Seenovate, Lyon, France.
Royal Canin Research Center, Aimargues, France.
Vet Res Commun. 2023 Jun;47(2):693-706. doi: 10.1007/s11259-022-10029-2. Epub 2022 Nov 5.
Breed-specific growth curves (GCs) are needed for neonatal puppies, but breed-specific data may be insufficient. We investigated an unsupervised clustering methodology for modeling GCs by augmenting breed-specific data with data from breeds having similar growth profiles. Puppy breeds were grouped by median growth profiles (bodyweights between birth and Day 20) using hierarchical clustering on principal components. Median bodyweights for breeds in a cluster were centered to that cluster's median and used to model cluster GCs by Generalized Additive Models for Location, Shape and Scale. These were centered back to breed growth profiles to produce cluster-scale breed GCs. The accuracy of breed-scale GCs modeled with breed-specific data only and cluster-scale breed GCs were compared when modeled from diminishing sample sizes. A complete dataset of Labrador Retriever bodyweights (birth to Day 20) was split into training (410 puppies) and test (460 puppies) datasets. Cluster-scale breed and breed-scale GCs were modelled from defined sample sizes from the training dataset. Quality criteria were the percentages of observed data in the test dataset outside the target growth centiles of simulations. Accuracy of cluster-scale breed GCs remained consistently high down to sampling sizes of three. They slightly overestimated breed variability, but centile curves were smooth and consistent with breed-scale GCs modeled from the complete Labrador Retriever dataset. At sampling sizes ≤ 20, the quality of breed-scale GCs reduced notably. In conclusion, GCs for neonatal puppies generated using a breed-cluster hybrid methodology can be more satisfactory than GCs at purely the breed level when sample sizes are small.

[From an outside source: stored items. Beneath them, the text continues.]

-- ==== Sys2Proof/Machine/Parts.lean ====
section
/-! DEFINITION. The kinds of thing the part holds: the enumerations of R164, the records of each block, and alarm entries. Each
type names the rule that gives its fields; the values they take at reset are in Machine/Defaults.lean. -/
namespace Sys2Proof.Machine

/-! ### Ports (chapter 1) -/

/-- Result codes (R5). -/
inductive Result where
  | ok | denied | badreq | range | busy | state | conflict | notfound | empty
  deriving DecidableEq, Repr

/-- The seven events (R8). -/
inductive Event where
  | restart | alarm | zoneChange | genChange | commitDone | logReady | ownLate
  deriving DecidableEq, Repr

/-- Phases of a window context (R2). -/
inductive Phase where
  | idle | code | length | arguments | answer | spent
  deriving DecidableEq, Repr

/-- A port's window context with its select and data-out lines (R2). -/
structure Window where
  /-- SELxn is asserted -/
  selected : Bool
  phase : Phase
  /-- the request code received -/
  code : Byte
  /-- the high byte of the length, once it has been received in LENGTH -/
  lengthHigh : Option Byte
  /-- the argument length received -/
  length : Half
  /-- argument bytes still expected -/
  expected : Nat
  /-- argument bytes kept so far -/
  args : List Byte
  /-- the answer built for the request, whole -/
  answer : Option (List Byte)
  /-- the part of the answer not yet sent -/
  unsent : List Byte
  /-- the byte last sent on SDOx in this window; none when no byte has been sent or the line is at high impedance -/
  sdo : Option Byte
  deriving DecidableEq, Repr

/-- A port: its window context, its event status less LOG_READY, which R9 gives from the queue, and its event mask (R8, R10). -/
structure Port where
  window : Window
  latched : BitVec 7
  mask : BitVec 7
  deriving DecidableEq, Repr

/-! ### Load generator (chapter 2) -/

/-- Generator states (section 2.2). -/
inductive GenState where
  | stopped | running | paused | done
  deriving DecidableEq, Repr

/-- Kinds of block (R17). -/
inductive BlockKind where
  | stop | ramp | dwell | cycle | jump
  deriving DecidableEq, Repr

/-- A block record of the program table with the fields of its kind (R17). -/
inductive Block where
  | stop
  | ramp (target rate : Half)
  | dwell (duration : Word)
  | cycle (amplitude : Half) (frequency count : Word)
  | jump (target : Fin 64) (repeats : Half)
  deriving DecidableEq, Repr

/-- The kind of a block. -/
def Block.kind : Block → BlockKind
  | .stop => .stop
  | .ramp _ _ => .ramp
  | .dwell _ => .dwell
  | .cycle _ _ _ => .cycle
  | .jump _ _ => .jump

/-- STOP modes (R24). -/
inductive StopMode where
  | now | atBoundary
  deriving DecidableEq, Repr

/-- Reasons of a PROGRAM record (R35). -/
inductive Reason where
  | start | next | jump | advance | stop | done | loopLimit | pause | resume
  deriving DecidableEq, Repr

/-- The load generator (R17, R19, R21, R29, R31, R37). -/
structure Generator where
  program : Vector Block 64
  /-- the loop counter of each index -/
  loops : Vector Half 64
  startIndex : Fin 64
  state : GenState
  /-- the index of the current block, none in STOPPED and DONE -/
  current : Option (Fin 64)
  /-- the countdown of a current DWELL -/
  countdown : Word
  /-- the remaining count of a current finite CYCLE -/
  remaining : Word
  /-- the current CYCLE is endless -/
  endless : Bool
  /-- the phase accumulator -/
  phase : Word
  /-- the mean in force, signed -/
  mean : Half
  cycles : Cycle40
  requestedPause : Bool
  pendingAdvance : Bool
  pendingStop : Bool
  /-- the reason of the last PROGRAM record made -/
  lastReason : Reason
  deriving DecidableEq, Repr

/-! ### Actions, release methods, sources (chapters 4 to 8) -/

/-- The seven actions (R130). -/
inductive Action where
  | report | holdZone | holdAll | unloadZone | unloadAll | dumpZone | dumpAll
  deriving DecidableEq, Repr

/-- Release methods (R128, R137). -/
inductive Method where
  | manual | auto | timed | boundary
  deriving DecidableEq, Repr

/-- Alarm sources, by kind and index (R129). -/
inductive Source where
  | restart (z : Fin 4)
  | stop
  | crack (i : Fin 16)
  | gaugeWindow (g : Fin 64)
  | gaugeFault (g : Fin 64)
  | gaugeDrift (g : Fin 64)
  | tracking (c : Fin 8)
  | overforce (c : Fin 8)
  | stroke (c : Fin 8)
  | frameLate (f : Fin 4)
  | frameLost (f : Fin 4)
  | frameTrip (f : Fin 4)
  deriving DecidableEq, Repr

/-! ### Setpoint unit (chapters 3 and 4) -/

/-- The protection fields of an actuator channel record (R58). -/
structure Channel where
  fmin : Half
  fmax : Half
  rmax : Half
  ul : Half
  tol : Half
  k : Nat
  fabs : Half
  smin : Half
  smax : Half
  trackingAction : Action
  overforceAction : Action
  strokeAction : Action
  method : Method
  seconds : Half
  zone : Fin 4
  deriving DecidableEq, Repr

/-- A channel output record (R41). -/
structure Output where
  setpoint : Half
  held : Half
  clamped : Bool
  slewing : Bool
  deriving DecidableEq, Repr

/-- A load set (R64). -/
structure LoadSet where
  share : Vector Half 8
  offset : Vector Half 8
  ascale : Half
  deriving DecidableEq, Repr

/-- Commit modes (R67). -/
inductive CommitMode where
  | now | boundary
  deriving DecidableEq, Repr

/-- Commit states (R64). -/
inductive CommitState where
  | none | armedNow | armedBoundary
  deriving DecidableEq, Repr

/-- Commit outcomes (R71, R72). -/
inductive CommitOutcome where
  | none | appliedNow | appliedBoundary | cancelled
  deriving DecidableEq, Repr

/-! ### Frame supervisor (chapter 5) -/

/-- A channel supervision record (R75). -/
structure Supervision where
  handedOut : Option Half
  force : Option Half
  stroke : Option Half
  misses : Nat
  tracking : Bool
  overforce : Bool
  strokeOut : Bool
  deriving DecidableEq, Repr

/-- Watchdog states (R88). -/
inductive DogState where
  | unwatched | alive | late | lost
  deriving DecidableEq, Repr

/-- A frame record (R85). -/
structure FrameRec where
  period : Half
  lateAction : Action
  lostAction : Action
  tripAction : Action
  method : Method
  seconds : Half
  dog : DogState
  remaining : Half
  late : Bool
  lost : Bool
  trip : Bool
  tripReason : Byte
  deriving DecidableEq, Repr

/-- Modes in the answer to SERVO_EXCHANGE (R82). -/
inductive Mode where
  | follow | hold | unload | reload | dump
  deriving DecidableEq, Repr

/-! ### Strain unit (chapter 6) -/

/-- Causes of an active FAULT condition (R99). -/
inductive FaultCause where
  | over | open | stale
  deriving DecidableEq, Repr

/-- Stale timer states (R99). -/
inductive StaleState where
  | off | running | expired
  deriving DecidableEq, Repr

/-- A peak and a valley in microstrain (R99). -/
structure Extremes where
  peak : Half
  valley : Half
  deriving DecidableEq, Repr

/-- The configuration fields of a gauge record (R95). -/
structure GaugeConfig where
  enabled : Bool
  zero : Raw24
  scale : Half
  lo : Half
  hi : Half
  n : Nat
  staleTime : Half
  driftLimit : Half
  m : Nat
  zone : Fin 4
  windowAction : Action
  faultAction : Action
  driftAction : Action
  method : Method
  seconds : Half
  deriving DecidableEq, Repr

/-- The running fields of a gauge record (R99); `none` extremes are EMPTY, a `none` baseline is invalid. -/
structure GaugeRun where
  lastRaw : Option Raw24
  current : Option Half
  currentSat : Bool
  fault : Option FaultCause
  window : Bool
  outCount : Nat
  inCount : Nat
  stale : StaleState
  staleLeft : Half
  running : Option Extremes
  runningSat : Bool
  runningFault : Bool
  last : Option Extremes
  lastSat : Bool
  lastFault : Bool
  baseline : Option Half
  capture : Bool
  driftCount : Nat
  deriving DecidableEq, Repr

/-- A gauge record (R95, R99). -/
structure Gauge where
  config : GaugeConfig
  run : GaugeRun
  deriving DecidableEq, Repr

/-- States of a gauge link receiver (R166). -/
inductive LinkState where
  | waiting | receiving
  deriving DecidableEq, Repr

/-- A gauge link receiver: its state, the count of bits received and the bits, the latest in bit 0 (R166). -/
structure Link where
  state : LinkState
  count : Nat
  bits : BitVec 40
  deriving DecidableEq, Repr

/-! ### Crack watch (chapter 7) -/

/-- Senses of a crack input (R115). -/
inductive Sense where
  | levelHigh | levelLow | rising | falling | anyChange
  deriving DecidableEq, Repr

/-- The configuration fields of a crack input record (R115). -/
structure CrackConfig where
  enable : Bool
  sense : Sense
  n : Nat
  zone : Fin 4
  action : Action
  method : Method
  seconds : Half
  deriving DecidableEq, Repr

/-- A qualifier: the level it believes, none for UNKNOWN, the last sample and the run of samples equal to it (R116). -/
structure Qualifier where
  level : Option Level
  last : Option Level
  run : Nat
  deriving DecidableEq, Repr

/-- A crack input record (R115, R116). -/
structure Crack where
  config : CrackConfig
  qualifier : Qualifier
  condition : Bool
  detected : Bool
  deriving DecidableEq, Repr

/-- The stop line: its qualifier and the STOP condition (R123). -/
structure StopLine where
  qualifier : Qualifier
  condition : Bool
  deriving DecidableEq, Repr

/-! ### Zone protection (chapter 8) -/

/-- Zone states (R126). -/
inductive ZoneState where
  | normal | held | unloading | unloaded | reloading | dumped
  deriving DecidableEq, Repr

/-- Kinds of alarm entry (R128). -/
inductive EntryKind where
  | source | overflow
  deriving DecidableEq, Repr

/-- An alarm entry (R128). -/
structure Entry where
  tag : Half
  kind : EntryKind
  /-- the raising source; for an overflow entry, the source that overflowed last -/
  source : Source
  action : Action
  method : Method
  seconds : Half
  /-- clear-timer remaining, in ms -/
  timer : Word
  /-- the condition is active -/
  condition : Bool
  repeats : Byte
  stamp : Word
  cycle : Cycle40
  deriving DecidableEq, Repr

/-- A zone record (R126). -/
structure Zone where
  state : ZoneState
  isolate : Bool
  unloadRate : Half
  reloadRate : Half
  /-- the alarm list, oldest first -/
  entries : List Entry
  deriving DecidableEq, Repr

/-! ### Record queue (chapter 9) -/

/-- Snapshot triggers (R158). -/
inductive Trigger where
  | auto | director | logger
  deriving DecidableEq, Repr

/-- A gauge entry of a snapshot (R158); `none` extremes are EMPTY. -/
structure SnapGauge where
  gauge : Fin 64
  extremes : Option Extremes
  fault : Bool
  sat : Bool
  deriving DecidableEq, Repr

/-- A channel entry of a snapshot (R158). -/
structure SnapChannel where
  setpoint : Option Half
  force : Option Half
  zone : ZoneState
  deriving DecidableEq, Repr

/-- The bodies of the record kinds (R151). The kind of an ALARM_CLEARED body says whether the entry removed was the overflow
entry, whose source is then given as OVERFLOW (R137). -/
inductive Body where
  | snapshot (trigger : Trigger) (gen : GenState) (block : Option (Fin 64)) (gauges : List SnapGauge)
      (channels : Vector SnapChannel 8)
  | alarmRaised (zone : Fin 4) (tag : Half) (source : Source) (action : Action) (repeats : Byte) (after : ZoneState)
  | alarmCleared (zone : Fin 4) (tag : Half) (kind : EntryKind) (source : Source) (method : Method) (after : ZoneState)
  | zoneChange (zone : Fin 4) (before after : ZoneState)
  | program (block : Fin 64) (kind : BlockKind) (gen : GenState) (reason : Reason)
  | commit (outcome : CommitOutcome)
  deriving DecidableEq, Repr

/-- A record: its sequence number, time stamp, cycle count and body, whose constructor is the record's kind (R150). -/
structure Record where
  seq : Half
  stamp : Word
  cycle : Cycle40
  body : Body
  deriving DecidableEq, Repr

/-- The record queue (R150 to R161). -/
structure Queue where
  /-- the records held, oldest first -/
  records : List Record
  nextSeq : Half
  lost : Bool
  logReady : Bool
  on : Nat
  off : Nat
  /-- the automatic snapshot interval N -/
  interval : Half
  autoCount : Half
  suspended : Bool
  deriving DecidableEq, Repr

end Sys2Proof.Machine
end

需要为新生幼犬建立特定品种的生长曲线(GCs),但特定品种的数据可能不足。我们研究了一种无监督聚类方法,通过用具有相似生长曲线的品种的数据来扩充特定品种的数据,从而对 GCs 进行建模。使用主成分的层次聚类,根据中值生长曲线(出生到第 20 天之间的体重)将幼犬品种分组。将一个聚类中的品种的中值体重中心化到该聚类的中值,并使用广义加性模型对位置、形状和比例进行聚类 GC 建模。将这些模型中心化回品种的生长曲线,以生成聚类规模的品种 GC。当从逐渐减少的样本量进行建模时,比较了仅使用特定品种数据建模的品种规模 GC 和聚类规模品种 GC 的准确性。完整的拉布拉多猎犬体重数据集(出生到第 20 天)分为训练(410 只幼犬)和测试(460 只幼犬)数据集。从训练数据集的定义样本量对聚类规模品种和品种规模 GC 进行建模。质量标准是测试数据集中观察到的数据百分比在模拟目标生长百分位数之外。聚类规模品种 GC 的准确性一直保持在采样规模为三的高水平。它们略微高估了品种的变异性,但百分位数曲线光滑且与从完整的拉布拉多猎犬数据集建模的品种规模 GC 一致。在采样规模≤20 时,品种规模 GC 的质量显著降低。总之,当样本量较小时,使用品种聚类混合方法生成的新生幼犬 GCs 比纯粹的品种水平 GCs 更令人满意。